Problem to solve:
Repeat exactly the lines of the entries below from the one with "def vfEvent (v" through the one with "let s := if", both ends included, and nothing else.

Dataset extract:

::::::::::

/-! ### Interrupts (R369, R370) -/

/-- A double word of a VF's MSI-X table; the mask bit of each vector is set at reset. -/
def msixDw (x : Vf) (i : Nat) : Nat := if i % 4 = 3 then mget x.msix i ^^^ 1 else mget x.msix i
/-- MSI-X control of a VF, bits 15 enable and 14 function mask. -/
def msixCtl (x : Vf) : Nat := bits (mget x.cfg 0x90) 16 16

/-- Send the MSI-X message of a vector, or set its pending bit (R369): only an address of an interrupt file is sent, as
IntMsg. -/
def bhMsi (v vec : Nat) (s : State) : State :=
  let x := vf s v
  if bit (msixCtl x) 15 = false then s
  else if bit (msixCtl x) 14 ∨ bit (msixDw x (4 * vec + 3)) 0 = true then updVf v (fun x => { x with pba := putBit x.pba vec true }) s
  else
    let iova := msixDw x (4 * vec) + msixDw x (4 * vec + 1) * 2 ^ 32
    let s := updVf v (fun x => { x with pba := putBit x.pba vec false }) s
    let q := if ioMode s (32 + x.owner) < 2 then (none, s) else let q := drawNat s; (some q.1, q.2)
    match bhXl q.2 x.owner iova q.1 with
    | none => vfDmaFault v iova true q.2
    | some pa =>
      match imOf pa with
      | some (h, _) =>
        dmaAdd x.owner (bhEng v) (bhLink v) 0 true [{ kind := .msi, pa := pa, size := 4, data := BitVec.ofNat 512 (msixDw x (4 * vec + 2) * 256 ^ (pa % 64)), dst := h / 144 }] q.2
      | none => q.2

/-- A completion entry raises its queue's interrupt, which coalescing may hold. -/
def bhIrq (v cq : Nat) (s : State) : State :=
  let x := vf s v
  let c : Cq := mget x.cqs cq
  let thr := bits x.coal 0 8
  let tim := bits x.coal 8 8
  if c.ien = false then s
  else if cq = 0 ∨ thr = 0 ∨ tim = 0 ∨ mget x.ivc c.iv ≠ 0 then bhMsi v c.iv s
  else
    let n := mget x.irqs c.iv + 1
    if thr < n then bhMsi v c.iv (updVf v (fun x => { x with irqs := mset x.irqs c.iv 0 }) s)
    else updVf v (fun x => { x with irqs := mset x.irqs c.iv n }) s

/-- Every message that coalescing holds is sent. -/
def bhIrqAll (v : Nat) (s : State) : State :=
  (vf s v).irqs.foldl (fun s e => bhMsi v e.1 (updVf v (fun x => { x with irqs := mset x.irqs e.1 0 }) s)) s

/-! ### Completions (R369, R384, R423) -/

/-- Set CSTS.CFS. -/
def bhFatal (v : Nat) (s : State) : State := updVf v (fun x => { x with cfs := true }) s

/-- The translation of an offset of a queue whose pages are known. -/
def queueXl (s : State) (p base off : Nat) (pages : List (Option Nat)) : Option Nat :=
  bhXl s p (base + off) ((pages[off / 4096]?).getD none)

/-- Write a completion entry (16 bytes) at a completion queue's tail. -/
def cqWrite (v cq : Nat) (c : Cpl) (s : State) : State :=
  let x := vf s v
  let k : Cq := mget x.cqs cq
  let iova := k.base + 16 * k.tail
  match queueXl s x.owner k.base (16 * k.tail) k.pages with
  | none => bhFatal v (vfDmaFault v iova true s)
  | some pa =>
    let e := c.dw0 % 2 ^ 32 + ((mget x.sqs c.q).head % 2 ^ 16) * 2 ^ 64 + c.q * 2 ^ 80 + (c.cid % 2 ^ 16) * 2 ^ 96 + (b2n k.phase) * 2 ^ 112 + c.status * 2 ^ 113
    let last := decide (k.tail + 1 = k.size)
    let s := updVf v (fun x => { x with cqs := mset x.cqs cq { k with tail := if last then 0 else k.tail + 1, phase := k.phase != last } }) s
    let w := hostWrite v false pa 16 e s
    bhIrq v cq (bhTrack { eng := bhEng v, seq := w.1, vf := v, slot := c.slot, page := dlPage s v iova, cqe := true } w.2)

/-- Write the completion entries of a queue that nothing holds back: room in the queue, and the pair's epoch (R423). -/
def cqRun : Nat → Nat → Nat → State → State
  | 0, _, _, s => s
  | n + 1, v, cq, s =>
    let x := vf s v
    let k : Cq := mget x.cqs cq
    match mget x.cpls cq with
    | [] => s
    | c :: t =>
      let held := pairHolds s x.owner && decide (pairCommit s x.owner < c.epoch)
      if held ∨ x.cfs = true ∨ k.size = 0 ∨ (k.tail + 1) % k.size = k.head then s
      else cqRun n v cq (cqWrite v cq c (updVf v (fun x => { x with cpls := mset x.cpls cq t }) s))

/-- Completion queue of a submission queue. -/
def sqCq (x : Vf) (q : Nat) : Nat := if q = 0 then 0 else (mget x.sqs q).cq

/-- Post a completion. -/
def bhPost (v : Nat) (c : Cpl) (s : State) : State :=
  let x := vf s v
  let cq := sqCq x c.q
  let c := { c with epoch := (pairP s x.owner).epoch }
  let s := updVf v (fun x => { x with cpls := mset x.cpls cq (mget x.cpls cq ++ [c]) }) s
  cqRun ((mget x.cpls cq).length + 1) v cq s

/-- Everything that waits for a completion queue of a partition's VFs goes on (R423). -/
def bhRelease (p : Nat) (s : State) : State :=
  (vfsOf s p).foldl (fun s v => (vf s v).cpls.foldl (fun s e => cqRun (e.2.length + 1) v e.1 s) s) s

/-- An asynchronous event is reported with an outstanding request, or waits for one (R370). -/
def vfEvent (v dw0 : Nat) (s : State) : State :=
  let x := vf s v
  match x.aers with
  | cid :: t => bhPost v { q := 0, cid := cid, dw0 := dw0 } (updVf v (fun x => { x with aers := t }) s)
  | [] => if x.events.contains dw0 then s else updVf v (fun x => { x with events := x.events ++ [dw0] }) s

/-- A slot's command is complete with a status: its completion is posted and its locks are released; an error enters the
Error Information log. A command that an FLR met is discarded. -/
def slotPost (n st dw0 : Nat) (s : State) : State :=
  match slot s n with
  | none => s
  | some x =>
    if x.drop then updBh (fun b => { b with slots := b.slots.filter (fun y => y.n ≠ n) }) s
    else
      let s := updSlot n (fun x => { x with ph := .post, locks := false, status := st }) s
      let s := if st = 0 then s else updVf x.vf (fun y => { y with errN := y.errN + 1, errs := ({ n := y.errN + 1, q := x.q, cid := x.e.cid, status := st, lba := x.e.lba, nsid := x.e.nsid } :: y.errs).take 64 }) s
      bhPost x.vf { q := x.q, cid := x.e.cid, status := st, dw0 := dw0, slot := some n } s

/-! ### The extent map (R375 to R378) -/

/-- A namespace. -/
def nsOf (s : State) (nsid : Nat) : NsDef := mget s.bh.nss nsid
/-- Number of a span. -/
def spanKey (nsid span : Nat) : Nat := nsid * 2 ^ 32 + span
/-- A block of a drive. -/
def blkKey (drv blk : Nat) : Nat := drv * 2 ^ 40 + blk
/-- Bytes of a logical block. -/
def nsBs (d : NsDef) : Nat := if d.fmt4k then 4096 else 512
/-- The bytes of its namespace that a command names. -/
def slotBytes (s : State) (x : Slot) : Nat × Nat :=
  let bs := nsBs (nsOf s x.e.nsid)
  (x.e.lba * bs, x.e.nlb * bs)
/-- The 4 KiB blocks that bytes touch. -/
def byteBlocks (r : Nat × Nat) : List Nat :=
  if r.2 = 0 then [] else (List.range ((r.1 + r.2 - 1) / 4096 - r.1 / 4096 + 1)).map (r.1 / 4096 + ·)
/-- Does a command cover a block whole? -/
def blockWhole (r : Nat × Nat) (b : Nat) : Bool := decide (r.1 ≤ 4096 * b) && decide (4096 * (b + 1) ≤ r.1 + r.2)
/-- Spans of blocks of a namespace. -/
def spansOf (nsid : Nat) (bs : List Nat) : List Nat := (bs.map (fun b => spanKey nsid (b / 512))).eraseDups
/-- The place of a block, in a map block that is held. -/
def mapEnt (s : State) (nsid b : Nat) : Option Nat :=
  match mget (mget s.bh.maps (spanKey nsid (b / 512))).ents (b % 512) with
  | 0 => none
  | l + 1 => some l
/-- Does a place lie in a pool range of a partition (R378)? -/
def inPool (s : State) (p loc : Nat) : Bool :=
  s.bh.pools.any (fun e => decide (e.2.part = p) && decide (blkKey e.2.drv e.2.first ≤ loc) && decide (loc < blkKey e.2.drv (e.2.first + e.2.count)))
/-- The lowest `k` free blocks of a partition's pool ranges; fewer when there are not so many. -/
def freeBlocks (s : State) (p k : Nat) : List Nat :=
  ((s.bh.pools.filter (fun e => e.2.part = p)).flatMap (fun e =>
    ((List.range e.2.count).map (fun i => blkKey e.2.drv (e.2.first + i))).filter (fun l => (mfind s.bh.alloc l).isNone))).take k
/-- Mark blocks as used by a namespace. -/
def allocate (nsid : Nat) (ls : List Nat) (s : State) : State :=
  updBh (fun b => { b with alloc := ls.foldl (fun m l => mins m l (nsid + 1)) b.alloc }) s
/-- Free blocks. -/
def release (ls : List Nat) (s : State) : State := updBh (fun b => { b with alloc := ls.foldl mdel b.alloc }) s

/-- The bytes of a map block (Table 11.5), as a little-endian number. -/
def mapBytes (nsuid span : Nat) (m : MapBlk) : Nat :=
  let body := nsuid % 2 ^ 64 + (span % 2 ^ 32) * 2 ^ 64 + (m.seq % 2 ^ 64) * 2 ^ 128 +
    m.ents.foldl (fun a e => a + (((e.2 - 1) % 2 ^ 40 + (e.2 - 1) / 2 ^ 40 * 2 ^ 40 + 2 ^ 47) * 2 ^ (8 * (1024 + 6 * e.1)))) 0
  body + crcNat 4096 body * 2 ^ 96
/-- The map block that bytes hold, when they pass the checks of R377. -/
def mapParse (nsuid span v : Nat) : Option MapBlk :=
  let body := v - bits v 96 32 * 2 ^ 96
  if bits v 0 64 = nsuid % 2 ^ 64 ∧ bits v 64 32 = span % 2 ^ 32 ∧ bits v 96 32 = crcNat 4096 body then
    some { seq := bits v 128 64,
           ents := (List.range 512).foldl (fun m i => let e := bits v (8 * (1024 + 6 * i)) 48; if bit e 47 then mins m i (bits e 0 46 + 1) else m) [] }
  else none

/-- Spans that a slot's work needs held. -/
def mapPinned (s : State) (key : Nat) : Bool :=
  s.bh.slots.any (fun x => x.ph ≠ .post && (x.got.contains key || x.spans.contains key))

/-- A map block enters the cache of 1,536 blocks; the least recently used one that nothing needs leaves. -/
def mapHold (key : Nat) (m : MapBlk) (s : State) : State :=
  let use_ := s.bh.mapUse.erase key ++ [key]
  let out := if 1536 < use_.length then use_.find? (fun k => decide (k ≠ key) && !(mapPinned s k)) else none
  match out with
  | some k => updBh (fun b => { b with maps := mset (mdel b.maps k) key m, mapUse := use_.erase k }) s
  | none => updBh (fun b => { b with maps := mset b.maps key m, mapUse := use_ }) s

/-- A span is lost (R377). -/
def spanLose (key : Nat) (s : State) : State :=
  updBh (fun b => { b with lostSp := if b.lostSp.contains key then b.lostSp else b.lostSp ++ [key], maps := mdel b.maps key, mapUse := b.mapUse.erase key }) s

/-! ### Backing commands and the proxy window (R379, R396) -/

/-- The lowest free pages of the window. -/
def freePages (s : State) (k : Nat) : List Nat :=
  ((List.range (s.bh.binds.length + k)).filter (fun i => (mfind s.bh.binds i).isNone && decide (i < 262144))).take k

/-- Runs of blocks that lie together on one drive, of at most 64 blocks (256 KiB): pairs of block of the namespace and place,
newest run first. -/
def extents : List (Nat × Nat) → List (Nat × Nat × Nat) → List (Nat × Nat × Nat)
  | [], acc => acc
  | (b, l) :: t, acc =>
    match acc with
    | (b0, l0, c) :: r =>
      if b = b0 + c ∧ l = l0 + c ∧ c < 64 ∧ l / 2 ^ 40 = l0 / 2 ^ 40 then extents t ((b0, l0, c + 1) :: r) else extents t ((b, l, 1) :: acc)
    | [] => extents t [(b, l, 1)]

/-- Pages of host data: place in the data, I/O virtual address, bytes, and the address translated. -/
def hostChunks (s : State) (x : Slot) (len : Nat) : List (Nat × Nat × Nat × Option Nat) :=
  let off := x.e.prp1 % 4096
  if len = 0 then []
  else (List.range ((off + len - 1) / 4096 + 1)).map (fun j =>
    let at_ := if j = 0 then 0 else 4096 * j - off
    let o := if j = 0 then off else 0
    let g := x.e.pages.getD j (0, none)
    let iova := g.1 / 4096 * 4096 + o
    (at_, iova, min (4096 - o) (len - at_), bhXl s (vf s x.vf).owner iova g.2))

::::::::::

Result of the exercise:
def vfEvent (v dw0 : Nat) (s : State) : State :=
  let x := vf s v
  match x.aers with
  | cid :: t => bhPost v { q := 0, cid := cid, dw0 := dw0 } (updVf v (fun x => { x with aers := t }) s)
  | [] => if x.events.contains dw0 then s else updVf v (fun x => { x with events := x.events ++ [dw0] }) s

/-- A slot's command is complete with a status: its completion is posted and its locks are released; an error enters the
Error Information log. A command that an FLR met is discarded. -/
def slotPost (n st dw0 : Nat) (s : State) : State :=
  match slot s n with
  | none => s
  | some x =>
    if x.drop then updBh (fun b => { b with slots := b.slots.filter (fun y => y.n ≠ n) }) s
    else
      let s := updSlot n (fun x => { x with ph := .post, locks := false, status := st }) s
      let s := if st = 0 then s else updVf x.vf (fun y => { y with errN := y.errN + 1, errs := ({ n := y.errN + 1, q := x.q, cid := x.e.cid, status := st, lba := x.e.lba, nsid := x.e.nsid } :: y.errs).take 64 }) s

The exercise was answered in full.